凤钗心里却有些想法,昌尧之乱?听娘说过,爹不也是昌尧之乱时入伍离的家吗?自己的爹一走就是十三年,半点音讯也没有,早年参加过平昌尧之乱的许多人都早已退伍归来,可打听遍了也没有人知道爹的下落。生也好,死也罢,总得有个消息,她们娘俩心里才能放的下啊。这么多年,凤钗若说丝毫不怨她这抛妻弃女从来没见过的爹,那是不可能的,她甚至也曾想过若是她爹从此再没了消息也没什么关系,她和娘两个人相依为命也能活得不错。可她也明白,十三年过去了,林淑娘虽是一提到她爹便伤心难过,却始终惦记着他能回来。所以此时,她心里隐约期盼着这个从边关归来素不相识的侯爷或许能知道一点关于她爹的消息。
“尤叔可听说了这位侯爷姓什么?原是住在哪里的?”凤钗心里期待能有个熟人通通关系,让她见见这位侯爷。
“这我倒没听说,姑娘可是有什么要紧事,不如我再去问问?”尤掌柜说着便起身准备往外走去。
“罢了,倒也没什么关系,等侯爷进城了再打听也不迟。”凤钗说完便把这件事放在了心里,然后往店后边儿查看一些定制衣服的进度。
此时,距江州城十里之外的官道上马不停蹄地行着一队人马,皆是戎装加身,耀眼的阳光映在铠甲上,看着好不气派。独纵马在众人最前方的那一人身着最轻便的骑马装,未带任何配剑,即使快马加鞭也丝毫减弱不了他脸上的焦灼之意。他一路跑在最前方,如同带领着身后那一群战士冲锋陷阵一样,片刻不曾停歇。可是,当他能看见那已经十三年未曾见过的江州城门时,却突然停下了马。
“侯爷,怎么了?”身后的人见最前方的男子停了下来,也不再往前走半步。此时一名从穿着可看出身份地位明显高于其他将士的年轻男人走了上来。
“没事,只是感觉忽然有些紧张了。”靖安侯颇有些尴尬地笑笑,“这些年总心心念念地要回家,可真到了门口了,竟不敢再往前走了。”
“侯爷这是近乡情怯了,毕竟您这么多年没回来过,紧张也是难免的。不过总算能与夫人和小姐团聚,也是了了您这么多年最大的心愿了。”年轻男子很得靖安侯看重,言语之间也比寻常人随意许多。
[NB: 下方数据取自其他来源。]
-- ==== Sys2Proof/Syntax.lean ====
section
/-!
DEFINITION. The 35 instructions of the opcode table (spec R75), one constructor per row, in the order of the
rows of R75's table. The bits the decoder accepts with any value (R80) are kept in the constructor as `ign`
(and as `y` for the two shifts), so that an instruction determines its opcode word: a fault records that word
(R220, `fop`), and `encode` loses nothing.
-/

namespace Sys2Proof

/-- One instruction with its operand fields (R72). -/
inductive Instr where
  /-- 0nnn `SYS addr` (R140). -/
  | sys (nnn : Addr12)
  /-- 0iE0 `CLS` (R180); bits 11 to 8 ignored (R76). -/
  | cls (ign : Nibble)
  /-- 0iEE `RET` (R141); bits 11 to 8 ignored (R76). -/
  | ret (ign : Nibble)
  /-- 1nnn `JP addr` (R142). -/
  | jp (nnn : Addr12)
  /-- 2nnn `CALL addr` (R143). -/
  | call (nnn : Addr12)
  /-- 3xkk `SE Vx, byte` (R144). -/
  | seByte (x : RegIx) (kk : Byte)
  /-- 4xkk `SNE Vx, byte` (R145). -/
  | sneByte (x : RegIx) (kk : Byte)
  /-- 5xyi `SE Vx, Vy` (R146); the low nibble is ignored (R77). -/
  | seReg (x y : RegIx) (ign : Nibble)
  /-- 6xkk `LD Vx, byte` (R113). -/
  | ldByte (x : RegIx) (kk : Byte)
  /-- 7xkk `ADD Vx, byte` (R114). -/
  | addByte (x : RegIx) (kk : Byte)
  /-- 8xy0 `LD Vx, Vy` (R115). -/
  | ldReg (x y : RegIx)
  /-- 8xy1 `OR Vx, Vy` (R116). -/
  | orReg (x y : RegIx)
  /-- 8xy2 `AND Vx, Vy` (R117). -/
  | andReg (x y : RegIx)
  /-- 8xy3 `XOR Vx, Vy` (R118). -/
  | xorReg (x y : RegIx)
  /-- 8xy4 `ADD Vx, Vy` (R119). -/
  | addReg (x y : RegIx)
  /-- 8xy5 `SUB Vx, Vy` (R120). -/
  | subReg (x y : RegIx)
  /-- 8xy6 `SHR Vx` (R121); `y` is ignored (R78). -/
  | shr (x y : RegIx)
  /-- 8xy7 `SUBN Vx, Vy` (R122). -/
  | subnReg (x y : RegIx)
  /-- 8xyE `SHL Vx` (R123); `y` is ignored (R78). -/
  | shl (x y : RegIx)
  /-- 9xyi `SNE Vx, Vy` (R147); the low nibble is ignored (R77). -/
  | sneReg (x y : RegIx) (ign : Nibble)
  /-- Annn `LD I, addr` (R124). -/
  | ldI (nnn : Addr12)
  /-- Bnnn `JP V0, addr` (R148). -/
  | jpV0 (nnn : Addr12)
  /-- Cxkk `RND Vx, byte` (R126). -/
  | rnd (x : RegIx) (kk : Byte)
  /-- Dxyn `DRW Vx, Vy, nibble` (R181). -/
  | drw (x y : RegIx) (n : Nibble)
  /-- Ex9E `SKP Vx` (R161). -/
  | skp (x : RegIx)
  /-- ExA1 `SKNP Vx` (R162). -/
  | sknp (x : RegIx)
  /-- Fx07 `LD Vx, DT` (R164). -/
  | ldVxDt (x : RegIx)
  /-- Fx0A `LD Vx, K` (R163). -/
  | ldVxK (x : RegIx)
  /-- Fx15 `LD DT, Vx` (R165). -/
  | ldDtVx (x : RegIx)
  /-- Fx18 `LD ST, Vx` (R166). -/
  | ldStVx (x : RegIx)
  /-- Fx1E `ADD I, Vx` (R125). -/
  | addI (x : RegIx)
  /-- Fx29 `LD F, Vx` (R201). -/
  | ldF (x : RegIx)
  /-- Fx33 `LD B, Vx` (R202). -/
  | ldB (x : RegIx)
  /-- Fx55 `LD [I], Vx` (R203). -/
  | storeRegs (x : RegIx)
  /-- Fx65 `LD Vx, [I]` (R204). -/
  | loadRegs (x : RegIx)
  deriving DecidableEq, Repr

end Sys2Proof
end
“祁阳啊,我是担心我一走这么些年,杳无音讯,家里恐怕……”
“侯爷无需担心,马上就能进城了。与其在这里平白揣测,不如咱们抓紧时间,想必夫人与小姐一见到您也是十分惊喜的。”
“你说的也是,咱们这就走吧。”
不过一刻钟之后,江州城的百姓就都围在了路边,凑着热闹看这位衣锦还乡的侯爷到底是个什么模样。这时候,有些年纪大些的眼尖的人突然惊声道:“呀!我瞧着这侯爷竟是与麟祥记原先的老板李三勤长得一模一样啊!”他旁边的人道:“哪里是一模一样,这分明就是李三勤啊!嘿,没想到当年那小子还真混出了个模样,这么些年也没个消息,还当他死了呢!”他媳妇推了他一把,说道:“呸!什么这小子,那小子的!人家现在是侯爷,你再浑叫,仔细叫他后面那些当兵的割了舌头!”
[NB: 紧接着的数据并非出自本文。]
/-- The last key index and the first value that is none. -/
theorem witness_KeySkipsTestSampleOrFault :
    ((base.setReg 0 15).reg 0).toNat ≤ 15 ∧ 15 < ((base.setReg 0 16).reg 0).toNat := by decide
/-- Keys 3 and 5 go down: 3 is the lowest. -/
theorem witness_KeyWaitTakesLowestNewKey :
    base.K.getLsbD (3 : Fin 16).val = true ∧ base.kprev.getLsbD (3 : Fin 16).val = false ∧
      ∀ j : Fin 16, j < 3 → base.K.getLsbD j.val = true → base.kprev.getLsbD j.val = true := by decide
/-- Keys 3 and 5 held. -/
theorem witness_KeyWaitStallsWithoutNewKey :
    let s := { holding 0xF10A with kprev := 0x0028 }
    (∀ k : Fin 16, s.K.getLsbD k.val = true → s.kprev.getLsbD k.val = true) ∧
      s.halted = false ∧ s.pc.toNat ≤ 0x0FFE ∧ decodeWord s.wordAtPc = .ok (.ldVxK 1) := by decide
theorem witness_TimerInstructionsMoveByte : (14 : RegIx) ≠ 15 := by decide

/-- No rows with `I` out of range, the last sprite in range, and the first out of it. -/
theorem witness_DrwDrawsOrFaults :
    (0 : Nibble).toNat = 0 ∧ ({ base with I := 0x0FF1 } : State).I.toNat + (15 : Nibble).toNat ≤ 0x1000 ∧
      0 < (15 : Nibble).toNat ∧ 0x1000 < ({ base with I := 0x0FF2 } : State).I.toNat + (15 : Nibble).toNat ∧
      (startColumn 255).val = (255 : Byte).toNat % 64 ∧ (startRow 255).val = (255 : Byte).toNat % 32 ∧
      (14 : RegIx) ≠ VF := by decide
/-- The last `I` in range, the first out of it, in a canonical memory. -/
theorem witness_LdBStoresDigitsOrFaults :
    ({ base with I := 0x0FFD } : State).I.toNat ≤ 0x0FFD ∧ ({ base with I := 0x0FFD } : State).MemCanonical ∧
      0x0FFD < ({ base with I := 0x0FFE } : State).I.toNat :=
  ⟨by decide, by unfold State.MemCanonical; decide, by decide⟩
theorem witness_StoreRegsStoresPrefixOrFaults :
    ({ base with I := 0x0FF0 } : State).I.toNat + (15 : RegIx).toNat ≤ 0x0FFF ∧
      ({ base with I := 0x0FF0 } : State).MemCanonical ∧ (0 : RegIx) ≤ 15 ∧
      0x0FFF < ({ base with I := 0x0FF1 } : State).I.toNat + (15 : RegIx).toNat :=
  ⟨by decide, by unfold State.MemCanonical; decide, by decide, by decide⟩
theorem witness_LoadRegsLoadsPrefixOrFaults :
    ({ base with I := 0x0FFF } : State).I.toNat + (0 : RegIx).toNat ≤ 0x0FFF ∧ (0 : RegIx) ≤ 0 ∧ (0 : RegIx) < 1 ∧
      0x0FFF < ({ base with I := 0x1000 } : State).I.toNat + (0 : RegIx).toNat := by decide
theorem witness_MemoryReadsLastWrite : Memory.wf [(0x300, 7)] = true ∧ 0xFFF < 4096 := by decide

theorem witness_StepKeepsMemoryCanonical :
    (holding 0xF033).MemCanonical ∧ step (holding 0xF033) = .next (next (holding 0xF033)) :=
  ⟨by unfold State.MemCanonical; decide, rfl⟩
theorem witness_StepKeepsTimerPhase :
    ({ holding 0 with tacc := 499 } : State).TimerPhaseOk ∧
      step { holding 0 with tacc := 499 } = .next (next { holding 0 with tacc := 499 }) :=
  ⟨by unfold State.TimerPhaseOk; decide, rfl⟩
theorem witness_StepKeepsPcBounded :
    State.PcBounded { holding 0x00EE with sp := 1, stack := base.stack.set 0 0x1000 } ∧
      step { holding 0x00EE with sp := 1, stack := base.stack.set 0 0x1000 } =
        .next (next { holding 0x00EE with sp := 1, stack := base.stack.set 0 0x1000 }) :=
  ⟨by unfold State.PcBounded; decide, rfl⟩
/-- A running state and a halted one. -/
theorem witness_StepKeepsFaultRecord :
    (holding 0xFFFF).FaultRecordOk ∧ (next (holding 0xFFFF)).FaultRecordOk ∧
      step (holding 0xFFFF) = .next (next (holding 0xFFFF)) :=
  ⟨by unfold State.FaultRecordOk; decide, by unfold State.FaultRecordOk; decide, rfl⟩
/-- The longest ROM and the least rate. -/
theorem witness_LaunchLeavesResetState :
    (List.replicate 3584 (0 : Byte)).length ≤ 3584 ∧ 60 ≤ ({ cycleRate := 60, addiWritesVf := true } : Params).cycleRate :=
  ⟨by rw [List.length_replicate], by decide⟩
/-- A ROM one byte too long, and a rate one too low. -/
theorem witness_LaunchRefusesBadParameters :
    3584 < (List.replicate 3585 (0 : Byte)).length ∧ ([] : List Byte).length ≤ 3584 ∧
      ({ cycleRate := 59, addiWritesVf := false } : Params).cycleRate < 60 :=
  ⟨by rw [List.length_replicate]; decide, by decide, by decide⟩
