-- ==== Sys2Proof/Proofs/EightBitLaws.lean ====
section
/-!
The 8-bit addition and subtraction laws of R110 and R111 as facts about the natural values of the result and of the
flag, one lemma per component.
-/

namespace Sys2Proof.Machine

@[simp] theorem add8_fst_toNat (a b : Byte) : (add8 a b).1.toNat = (a.toNat + b.toNat) % 256 :=
  BitVec.toNat_add a b

@[simp] theorem add8_snd_toNat (a b : Byte) :
    (add8 a b).2.toNat = if a.toNat + b.toNat ≥ 256 then 1 else 0 := by
  simp [add8]

/-- The two's-complement form of the difference; `sub8_fst_toNat` splits it by the borrow. -/
theorem sub8_fst_toNat_eq_mod (a b : Byte) :
    (sub8 a b).1.toNat = (256 - b.toNat + a.toNat) % 256 :=
  BitVec.toNat_sub a b

theorem sub8_fst_toNat (a b : Byte) :
    (sub8 a b).1.toNat = if a.toNat ≥ b.toNat then a.toNat - b.toNat else a.toNat + 256 - b.toNat := by
  have ha : a.toNat < 256 := a.isLt
  have hb : b.toNat < 256 := b.isLt
  rw [sub8_fst_toNat_eq_mod]
  split
  case isTrue noBorrow => omega
  case isFalse borrow => omega

theorem sub8_fst_toNat_eq_int_emod (a b : Byte) :
    ((sub8 a b).1.toNat : Int) = ((a.toNat : Int) - b.toNat) % 256 := by
  have hb : b.toNat < 256 := b.isLt
  rw [sub8_fst_toNat_eq_mod]
  omega

@[simp] theorem sub8_snd_toNat (a b : Byte) :
    (sub8 a b).2.toNat = if a.toNat ≥ b.toNat then 1 else 0 := by
  simp [sub8]

/-- Settles O28, from the laws above for all bytes; the source's four examples are evaluated. -/
theorem eightBitLaws : Obligations.EightBitLaws := by
  refine ⟨fun a b => ⟨add8_fst_toNat a b, add8_snd_toNat a b⟩,
    fun a b => ⟨sub8_fst_toNat a b, sub8_fst_toNat_eq_int_emod a b, sub8_snd_toNat a b⟩, ?examples⟩
  case examples => decide

end Sys2Proof.Machine
end

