-- ==== Sys2Proof/Machine/Calibration.lean ====
section
/-! DEFINITION. The offset and calibration family (43_calibration.md): READ, READ.F, TARE. -/

namespace Sys2Proof.Machine

/-- READ (R97, R72): a sampling frame; the sequencer subtracts the offsets after it because `OPL` is READ. -/
def execRead (s : State) : Host.Outcome State Fault Refusal :=
  accept .read (fun s => s.startFrame true) s

/-- READ.F (R98, R72): in every respect a flush frame; nothing is subtracted. -/
def execReadF (s : State) : Host.Outcome State Fault Refusal :=
  accept .readF (fun s => s.startFrame false) s

/-- TARE `T, K` (R100, R72): `T = 0` is refused with no state changed (R106, C13); otherwise `TC <- 0` and the first of
`T` sampling frames begins. `BUSY` is looked at first (R121). -/
def execTare (t k : Word) (s : State) : Host.Outcome State Fault Refusal :=
  if t = 0 ∧ s.busy = false then .refused .tareZeroSamples
  else accept (.tare t k) (fun s => { s with seq := { s.seq with tc := 0 } }.startFrame true) s

end Sys2Proof.Machine
end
这靖安侯自然就是已离家十三载的李三勤,此时坐在马上看着周围簇拥着他的说着家乡话的家乡人,再想到当年独自一人冒着严寒参军入伍生死未知的寂寥,心情难免有些复杂。不过他现在想的更多是林淑娘会不会也以为他已经战死沙场?女儿也从未见过自己,不知可曾想念过他?或是更糟的,林淑娘早已带着自己的丫丫改嫁旁人……罢了,也不用想了,马上就能到家了。待李三勤一行人终于走到了久违的家门,看着门前的摆设,依旧是当年的模样,心里先踏实了一些,好歹淑娘还住这儿。他鼓足了勇气,轻轻推开了门,独自走了进去。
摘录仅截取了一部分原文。